▶ [Work task]: Check every line of the records below for the string "sender", then report only how many lines have it.

=== Data for processing ===

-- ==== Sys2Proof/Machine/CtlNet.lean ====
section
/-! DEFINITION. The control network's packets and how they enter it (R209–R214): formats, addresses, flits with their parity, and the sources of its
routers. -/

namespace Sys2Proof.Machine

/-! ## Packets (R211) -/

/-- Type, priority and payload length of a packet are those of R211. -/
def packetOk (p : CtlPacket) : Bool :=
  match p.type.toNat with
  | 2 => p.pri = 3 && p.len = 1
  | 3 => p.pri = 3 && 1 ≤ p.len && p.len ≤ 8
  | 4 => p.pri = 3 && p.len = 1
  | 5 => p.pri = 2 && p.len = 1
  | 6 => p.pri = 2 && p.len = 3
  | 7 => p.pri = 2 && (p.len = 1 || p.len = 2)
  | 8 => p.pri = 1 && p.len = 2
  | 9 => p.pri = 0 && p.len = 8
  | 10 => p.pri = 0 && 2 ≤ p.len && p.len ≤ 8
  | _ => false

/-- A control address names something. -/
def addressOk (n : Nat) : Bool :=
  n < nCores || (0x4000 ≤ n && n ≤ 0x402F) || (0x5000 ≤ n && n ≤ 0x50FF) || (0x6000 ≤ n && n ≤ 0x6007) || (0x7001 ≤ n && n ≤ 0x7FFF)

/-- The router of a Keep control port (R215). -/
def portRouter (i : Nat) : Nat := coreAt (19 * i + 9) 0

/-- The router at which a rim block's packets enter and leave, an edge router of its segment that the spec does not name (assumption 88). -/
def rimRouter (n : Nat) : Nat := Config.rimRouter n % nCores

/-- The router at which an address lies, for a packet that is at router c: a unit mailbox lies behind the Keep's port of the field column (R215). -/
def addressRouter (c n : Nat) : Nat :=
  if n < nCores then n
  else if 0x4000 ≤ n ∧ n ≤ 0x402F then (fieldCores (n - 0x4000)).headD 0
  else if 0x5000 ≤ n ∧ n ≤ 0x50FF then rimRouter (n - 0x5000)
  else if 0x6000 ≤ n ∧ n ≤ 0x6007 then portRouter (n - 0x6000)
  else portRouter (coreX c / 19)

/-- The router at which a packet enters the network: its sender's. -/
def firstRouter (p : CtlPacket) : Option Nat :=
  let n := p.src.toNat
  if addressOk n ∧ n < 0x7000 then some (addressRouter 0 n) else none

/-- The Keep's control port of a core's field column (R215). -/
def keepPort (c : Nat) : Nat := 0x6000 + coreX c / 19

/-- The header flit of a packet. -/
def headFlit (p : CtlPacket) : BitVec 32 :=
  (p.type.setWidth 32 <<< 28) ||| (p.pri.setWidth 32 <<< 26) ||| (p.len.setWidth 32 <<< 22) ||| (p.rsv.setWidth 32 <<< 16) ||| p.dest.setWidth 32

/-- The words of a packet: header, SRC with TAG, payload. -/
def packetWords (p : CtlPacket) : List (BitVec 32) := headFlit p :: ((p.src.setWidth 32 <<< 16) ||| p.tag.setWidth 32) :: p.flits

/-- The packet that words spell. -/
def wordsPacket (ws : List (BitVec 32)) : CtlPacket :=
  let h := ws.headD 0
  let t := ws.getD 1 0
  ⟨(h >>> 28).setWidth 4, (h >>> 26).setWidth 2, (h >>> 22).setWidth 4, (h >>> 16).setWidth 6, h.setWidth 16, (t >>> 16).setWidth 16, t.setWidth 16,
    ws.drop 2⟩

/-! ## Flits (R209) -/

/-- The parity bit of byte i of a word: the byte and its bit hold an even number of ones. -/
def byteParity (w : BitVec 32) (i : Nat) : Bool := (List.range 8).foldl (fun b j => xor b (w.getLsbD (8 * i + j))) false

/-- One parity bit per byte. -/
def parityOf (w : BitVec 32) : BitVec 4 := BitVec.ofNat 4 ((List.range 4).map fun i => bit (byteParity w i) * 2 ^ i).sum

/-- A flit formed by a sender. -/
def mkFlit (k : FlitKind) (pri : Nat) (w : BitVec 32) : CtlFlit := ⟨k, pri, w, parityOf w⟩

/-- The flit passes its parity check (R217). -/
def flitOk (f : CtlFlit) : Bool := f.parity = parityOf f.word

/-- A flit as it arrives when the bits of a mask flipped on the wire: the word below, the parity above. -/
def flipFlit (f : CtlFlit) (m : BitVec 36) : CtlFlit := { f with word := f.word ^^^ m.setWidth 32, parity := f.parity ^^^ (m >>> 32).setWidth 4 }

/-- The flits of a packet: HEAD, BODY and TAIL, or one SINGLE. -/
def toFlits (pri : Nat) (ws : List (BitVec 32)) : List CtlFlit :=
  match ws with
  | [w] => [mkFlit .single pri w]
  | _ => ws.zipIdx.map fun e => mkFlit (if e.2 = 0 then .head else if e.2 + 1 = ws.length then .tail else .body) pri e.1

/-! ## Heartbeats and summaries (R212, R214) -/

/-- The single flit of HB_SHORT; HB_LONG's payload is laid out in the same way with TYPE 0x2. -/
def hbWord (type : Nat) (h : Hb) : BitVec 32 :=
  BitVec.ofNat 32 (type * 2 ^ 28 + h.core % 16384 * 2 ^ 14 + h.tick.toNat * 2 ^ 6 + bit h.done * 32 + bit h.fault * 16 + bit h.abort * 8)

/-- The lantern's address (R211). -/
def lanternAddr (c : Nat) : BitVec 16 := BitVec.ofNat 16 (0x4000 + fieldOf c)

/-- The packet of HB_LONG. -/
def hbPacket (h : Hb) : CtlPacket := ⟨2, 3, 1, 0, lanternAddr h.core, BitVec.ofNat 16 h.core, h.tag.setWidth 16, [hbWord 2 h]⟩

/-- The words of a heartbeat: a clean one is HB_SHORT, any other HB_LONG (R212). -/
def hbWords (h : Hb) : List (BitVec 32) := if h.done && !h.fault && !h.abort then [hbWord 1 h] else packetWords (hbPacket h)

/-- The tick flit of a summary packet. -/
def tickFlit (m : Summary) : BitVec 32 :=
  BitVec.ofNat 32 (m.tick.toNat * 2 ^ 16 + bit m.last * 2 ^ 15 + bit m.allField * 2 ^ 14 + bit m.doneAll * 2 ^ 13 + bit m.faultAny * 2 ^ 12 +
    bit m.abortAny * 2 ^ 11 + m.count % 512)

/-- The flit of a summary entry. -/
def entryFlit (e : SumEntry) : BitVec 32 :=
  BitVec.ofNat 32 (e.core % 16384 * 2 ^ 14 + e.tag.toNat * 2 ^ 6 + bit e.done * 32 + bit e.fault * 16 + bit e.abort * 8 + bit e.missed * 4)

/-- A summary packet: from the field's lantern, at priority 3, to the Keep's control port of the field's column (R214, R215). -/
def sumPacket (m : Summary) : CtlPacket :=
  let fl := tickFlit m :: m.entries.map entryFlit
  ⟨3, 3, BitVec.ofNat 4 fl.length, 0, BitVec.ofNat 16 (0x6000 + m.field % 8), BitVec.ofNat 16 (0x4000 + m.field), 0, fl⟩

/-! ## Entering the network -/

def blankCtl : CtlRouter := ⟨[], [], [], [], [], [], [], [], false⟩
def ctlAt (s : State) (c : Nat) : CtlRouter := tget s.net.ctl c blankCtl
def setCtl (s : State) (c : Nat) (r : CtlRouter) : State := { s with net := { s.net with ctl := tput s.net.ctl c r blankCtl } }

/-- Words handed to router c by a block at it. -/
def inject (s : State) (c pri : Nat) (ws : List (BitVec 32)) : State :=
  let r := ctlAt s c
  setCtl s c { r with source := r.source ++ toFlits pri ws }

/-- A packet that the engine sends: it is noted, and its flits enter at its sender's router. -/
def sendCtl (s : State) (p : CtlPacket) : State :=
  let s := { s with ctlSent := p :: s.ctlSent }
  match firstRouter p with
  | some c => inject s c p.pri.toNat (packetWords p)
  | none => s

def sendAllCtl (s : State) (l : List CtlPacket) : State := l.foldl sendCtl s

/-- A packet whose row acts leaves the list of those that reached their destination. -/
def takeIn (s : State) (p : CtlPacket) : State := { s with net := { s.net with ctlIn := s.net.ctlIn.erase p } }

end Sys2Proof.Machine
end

===

▶ [Written answer]: 3